Finalement, tout rentre dans l'ordre. Raimond de Saint-Gilles accepte de reprendre ses pourparlers avec l'empereur qui, de son côté, s'efforce de l'amadouer par des présents. Cet apaisement semble être le résultat d'une intervention de l'évêque du Puy, Adhémar de Monteil, remis du malaise qui l'avait contraint à un repos forcé à Thessalonique (Grèce). Quoi qu'il en soit, le comte de Toulouse souhaite conclure avec Alexis un accord de coopération devant permettre à l'armée des croisés de passer en Asie Mineure. Fidèle à la coutume de son pays, il veut contracter des engagements plutôt que de rendre hommage à l'empereur. En conséquence, il prête serment dans les formes en usage dans l'Etat toulousain, s'engageant à respecter les possessions impériales et à restituer à Alexis les terres byzantines qu'il viendrait lui-même à reconquérir sur les Turcs. De son côté, l'empereur promet de fournir aux croisses les approvisionnements nécessaires, de protéger les pèlerins et d'envoyer des subsides chaque fois qu'une ville serait délivrée du joug musulman, Enfin, Alexis s'engage à fournir une aide militaire.

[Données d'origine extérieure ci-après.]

-- ==== Sys2Proof/Laws/Scanner.lean ====
section
/-! SUPPORT. What the board scanner's shared operations leave alone: everything but the scan half, the write list and the
memory port; and the end of a ticket, said once. -/

namespace Sys2Proof.Machine

/-- The state with the scan half, the write list and the port blanked: what `State.onlyScanner` compares. -/
def State.behindScanner (s : State) : State :=
  { s with port := .idle, scanTimer := none, passPending := false, pass := none, tasks := [], waiters := [], plan := [],
           choices := 0 }

/-- The write list, its waiters and the plan. -/
def State.writerLists (s : State) : List Task × List Task × List PlannedWrite := (s.tasks, s.waiters, s.plan)

/-- An operation that touches neither what is behind the scan half nor the writer's lists. -/
def State.scanOnly (s t : State) : Prop := t.behindScanner = s.behindScanner ∧ t.writerLists = s.writerLists

theorem State.onlyScanner_iff {s t : State} : s.onlyScanner t ↔ t.behindScanner = s.behindScanner := by
  unfold State.onlyScanner State.behindScanner
  constructor
  · intro h; rw [h]
  · intro h; cases s; cases t; simp at h ⊢; grind

theorem State.onlyScanner_of {s t : State} (h : t.behindScanner = s.behindScanner) : s.onlyScanner t :=
  State.onlyScanner_iff.2 h

theorem State.scanOnly_refl (s : State) : s.scanOnly s := ⟨rfl, rfl⟩
theorem State.scanOnly_trans {s t u : State} (h : s.scanOnly t) (g : t.scanOnly u) : s.scanOnly u :=
  ⟨g.1.trans h.1, g.2.trans h.2⟩

theorem State.askStop_scanOnly (s : State) (i : StationId) (p : Purpose) : s.scanOnly (s.askStop i p) := by
  unfold State.askStop
  split
  · exact ⟨rfl, rfl⟩
  · split <;> exact ⟨rfl, rfl⟩

theorem State.passEndReadings_scanOnly (s : State) : s.scanOnly s.passEndReadings := by
  have h : ∀ (l : List StationId) (s : State),
      s.scanOnly (l.foldl (fun s i => if s.readsAtPassEnd i then s.askStop i (.passEnd i) else s) s) := by
    intro l
    induction l with
    | nil => exact State.scanOnly_refl
    | cons i l ih =>
      intro s
      refine State.scanOnly_trans ?_ (ih _)
      dsimp only
      split
      · exact s.askStop_scanOnly i _
      · exact s.scanOnly_refl
  exact h _ s

theorem State.loadScanTimer_scanOnly (s : State) : s.scanOnly s.loadScanTimer := by
  unfold State.loadScanTimer; split <;> exact ⟨rfl, rfl⟩

theorem State.startPass_scanOnly (s : State) : s.scanOnly s.startPass := by
  unfold State.startPass
  dsimp only
  split
  · exact State.scanOnly_trans (State.scanOnly_trans (t := { s with scanTimer := none, passPending := false }) ⟨rfl, rfl⟩
      (State.passEndReadings_scanOnly _)) (State.loadScanTimer_scanOnly _)
  · exact ⟨rfl, rfl⟩

theorem State.endPass_scanOnly (s : State) : s.scanOnly s.endPass := by
  unfold State.endPass
  dsimp only
  have h : s.scanOnly ({ s with pass := none } : State).passEndReadings :=
    State.scanOnly_trans (t := { s with pass := none }) ⟨rfl, rfl⟩ (State.passEndReadings_scanOnly _)
  split
  · exact State.scanOnly_trans h (State.startPass_scanOnly _)
  · exact State.scanOnly_trans (State.scanOnly_trans h ⟨rfl, rfl⟩) (State.loadScanTimer_scanOnly _)

/-- The next candidate's turn touches only the scan half and the port. -/
theorem State.nextCandidate_scanOnly (s : State) : s.scanOnly s.nextCandidate := by
  unfold State.nextCandidate
  split
  · split
    · exact s.endPass_scanOnly
    · dsimp only; split <;> exact ⟨rfl, rfl⟩
  · exact s.scanOnly_refl

theorem State.join_scanOnly (s : State) : s.scanOnly s.join := ⟨rfl, rfl⟩

/-- A task added to the write list, or to its waiters, and nothing behind the scan half touched (R44). -/
theorem State.addTask_spec (s : State) (k : Task) :
    (s.addTask k).behindScanner = s.behindScanner ∧ s.taskAdded (s.addTask k) k := by
  have hb : ∀ u : State, u.beginTask.behindScanner = u.behindScanner ∧ u.beginTask.tasks = u.tasks ∧
      u.beginTask.waiters = u.waiters := by
    intro u
    unfold State.beginTask
    split
    · unfold State.issueWrite; split <;> exact ⟨rfl, rfl, rfl⟩
    · exact ⟨rfl, rfl, rfl⟩
  unfold State.addTask State.taskAdded
  by_cases h : s.tasks.length < Config.writeListPlaces ∧ s.waiters.isEmpty
  · have h' : s.tasks.length < 16 ∧ s.waiters = [] := ⟨h.1, by simpa using h.2⟩
    rw [if_pos h, if_pos h']
    refine ⟨(hb _).1, (hb _).2.1, ?_⟩
    rw [(hb _).2.2]; exact h'.2
  · have h' : ¬ (s.tasks.length < 16 ∧ s.waiters = []) := by simpa [Config.writeListPlaces] using h
    rw [if_neg h, if_neg h']
    exact ⟨rfl, rfl, rfl⟩

theorem State.taskAdded_of_lists {s t u : State} {k : Task} (h : s.taskAdded t k) (ht : u.writerLists = t.writerLists) :
    s.taskAdded u k := by
  unfold State.taskAdded at *
  have h1 : u.tasks = t.tasks := congrArg (·.1) ht
  have h2 : u.waiters = t.waiters := congrArg (·.2.1) ht
  rw [h1, h2]; exact h

/-- A candidate's place is given up where the dispatcher sees a calm state, and nothing follows (R64). -/
theorem State.giveUpPlace_of_calm {s u : State} {p : Pass} (h : s.calm) (hv : u.dispatchView = s.dispatchView)
    (hp : u.pass = some p) : u.giveUpPlace = { u with pass := some { p with place := false } } := by
  unfold State.giveUpPlace
  cases hpl : p.place
  · simp [hp, hpl]; cases u; cases p; simp_all
  · have hc : (u.updPass (fun p => { p with place := false })).atRest := State.atRest_of_calm h hv
    rw [if_pos (by simp [hp, hpl]), State.settle_of_rest hc]; simp [State.updPass, hp]

/-- A ticket's completion task joins the write list or waits to; nothing behind the scan half is touched (R44, R48). -/
theorem State.addTicket_ends {s u : State} {p : Pass} {c : Candidate} (o : TicketOutcome) (r : Reason) (l : Nat)
    (hu : u.behindScanner = s.behindScanner) (ht : u.tasks = s.tasks) (hw : u.waiters = s.waiters)
    (hp : u.pass = some p) (hcur : p.current = some c) :
    ∃ t, (u.addTicket o r l).done = .next t ∧ s.ticketEnds t c o r l := by
  refine ⟨_, rfl, ?_⟩
  have hb : u.pass.bind (·.current) = some c := by simp [hp, hcur]
  have ha := u.addTask_spec (.ticket c.addr o r l)
  have ha2 : s.taskAdded (u.addTask (.ticket c.addr o r l)) (.ticket c.addr o r l) := by
    have := ha.2; unfold State.taskAdded at *; rw [ht, hw] at this; exact this
  unfold State.addTicket
  simp only [hb]
  split
  · exact ⟨State.onlyScanner_of (by rw [(State.join_scanOnly _).1, ha.1, hu]),
      State.taskAdded_of_lists ha2 (State.join_scanOnly _).2⟩
  · refine ⟨State.onlyScanner_of (by rw [(State.join_scanOnly _).1, (State.nextCandidate_scanOnly _).1, ha.1, hu]),
      State.taskAdded_of_lists ha2 ?_⟩
    rw [(State.join_scanOnly _).2, (State.nextCandidate_scanOnly _).2]

/-- The end of a ticket, whichever of its causes: its completion task joins the write list or waits to, and nothing behind
the scan half is touched (R34, R48). `u` is the state at the ticket's end, `s` what stands behind the scan half there. -/
theorem State.endTicket_ends {s u : State} {p : Pass} {c : Candidate} (o : TicketOutcome) (r : Reason) (l : Nat)
    (hu : u.behindScanner = s.behindScanner) (ht : u.tasks = s.tasks) (hw : u.waiters = s.waiters) (hc : s.calm)
    (hp : u.pass = some p) (hcur : p.current = some c) :
    ∃ t, (u.endTicket o r l).done = .next t ∧ s.ticketEnds t c o r l := by
  have hv : u.dispatchView = s.dispatchView := by
    unfold State.dispatchView
    rw [hw, show u.endQueue = s.endQueue from congrArg (·.endQueue) hu, show u.jobs = s.jobs from congrArg (·.jobs) hu,
      show u.stations = s.stations from congrArg (·.stations) hu, show u.cals = s.cals from congrArg (·.cals) hu]
  have hup : (u.updPass (fun p => { p with phase := .taskWait })) = { u with pass := some { p with phase := .taskWait } } := by
    simp [State.updPass, hp]
  unfold State.endTicket
  rw [hup, State.giveUpPlace_of_calm (p := { p with phase := .taskWait })
    (u := { u with pass := some { p with phase := .taskWait } }) hc hv rfl]
  exact State.addTicket_ends (p := { p with phase := .taskWait, place := false }) o r l hu ht hw rfl hcur

/-- The staging table once the image's entries are placed: each of them, clamped (R104). -/
@[simp] theorem State.stageImage_staged (s : State) (data : List Byte) :
    (s.stageImage data).staged = (toneEntries data).map (min 1023 ·) := by
  simp [State.staged, State.stageImage, List.filterMap_map]

/-- The end of the image read: refused, with the staging table discarded, while a station exposes with the table; otherwise
the table is replaced by the clamped entries, and the service ends DONE_CLAMPED exactly when one was above 1023 (R104,
R154). -/
theorem State.takeToneImage_cases (s : State) (v : Service) (data : List Byte) :
    (s.toneInUse v.selector = true ∧ s.takeToneImage v data = ({ s with staging := [] } : State).refuseService) ∨
    (s.toneInUse v.selector = false ∧ s.takeToneImage v data =
      ({ s with tones := toneReplace s.tones v.selector ((toneEntries data).map (min 1023 ·)), staging := [] } :
        State).endService ((toneEntries data).any (fun e => decide (1023 < e)))) := by
  have hc : ∀ l : List Nat, (l.map (min 1023 ·) != l) = l.any (fun e => decide (1023 < e)) := by
    intro l
    induction l with
    | nil => rfl
    | cons e l ih =>
      by_cases h : 1023 < e
      · simp [h, bne, Nat.min_eq_left (Nat.le_of_lt h), Nat.ne_of_lt h]
      · simpa [bne, h, Nat.min_eq_right (Nat.le_of_not_lt h)] using ih
  unfold State.takeToneImage
  cases h : s.toneInUse v.selector with
  | true => exact .inl ⟨rfl, rfl⟩
  | false => exact .inr ⟨rfl, by simp only [Bool.false_eq_true, if_false, State.replaceTone, State.stageImage_staged, hc]; rfl⟩

/-- The end of a service whose effect is already in `u` (R34). -/
theorem State.service_ends {u : State} {p : Pass} {c : Candidate} (o : TicketOutcome) (r : Reason) (l : Nat)
    (hc : u.calm) (hp : u.pass = some p) (hcur : p.current = some c) :
    ∃ t, (u.endTicket o r l).done = .next t ∧ u.ticketEnds t c o r l :=
  State.endTicket_ends o r l rfl rfl rfl hc hp hcur

end Sys2Proof.Machine
end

Telle est la teneur du « pacte de Constantinople », auquel souscrivent tous les chefs de la Croisade, qui font serment de restituer à l'empereur byzantin toutes les provinces qu'ils libéreront au cours des opérations à venir. Cet accord ne fait pas l'unanimité dans le camp des croisés, surtout parmi la piétaille qui comprend difficilement l'interdiction du pillage et autres exactions dans les terres autrefois byzantines. Il en faudrait plus pour ébranler la détermination de Raimond de Saint-Gilles. Celui-ci jouit de la confiance d'Alexis Comnène, dont la sœur Anne nous a laissé un témoignage éloquent sur notre héros, disant de lui : « Saint-Gilles l'emporte sur tous les autres autant que le soleil sur les astres. »

Assuré de la bienveillance impériale, le comte de Toulouse reste à Byzance (Constantinople) jusqu'au 10 mai 1097. S'il s'attarde ainsi, c'est pour mieux surveiller le passage de ses troupes en Asie Mineure : le nombre des « Provençaux » est trop important pour que l'improvisation soit de mise. Le débarquement ayant réussi, les contingents se dirigent vers Nicée, devant laquelle les autres chefs de la Croisade campent depuis le 6 mai. La Guerre Sainte contre l'Islam est désormais engagée.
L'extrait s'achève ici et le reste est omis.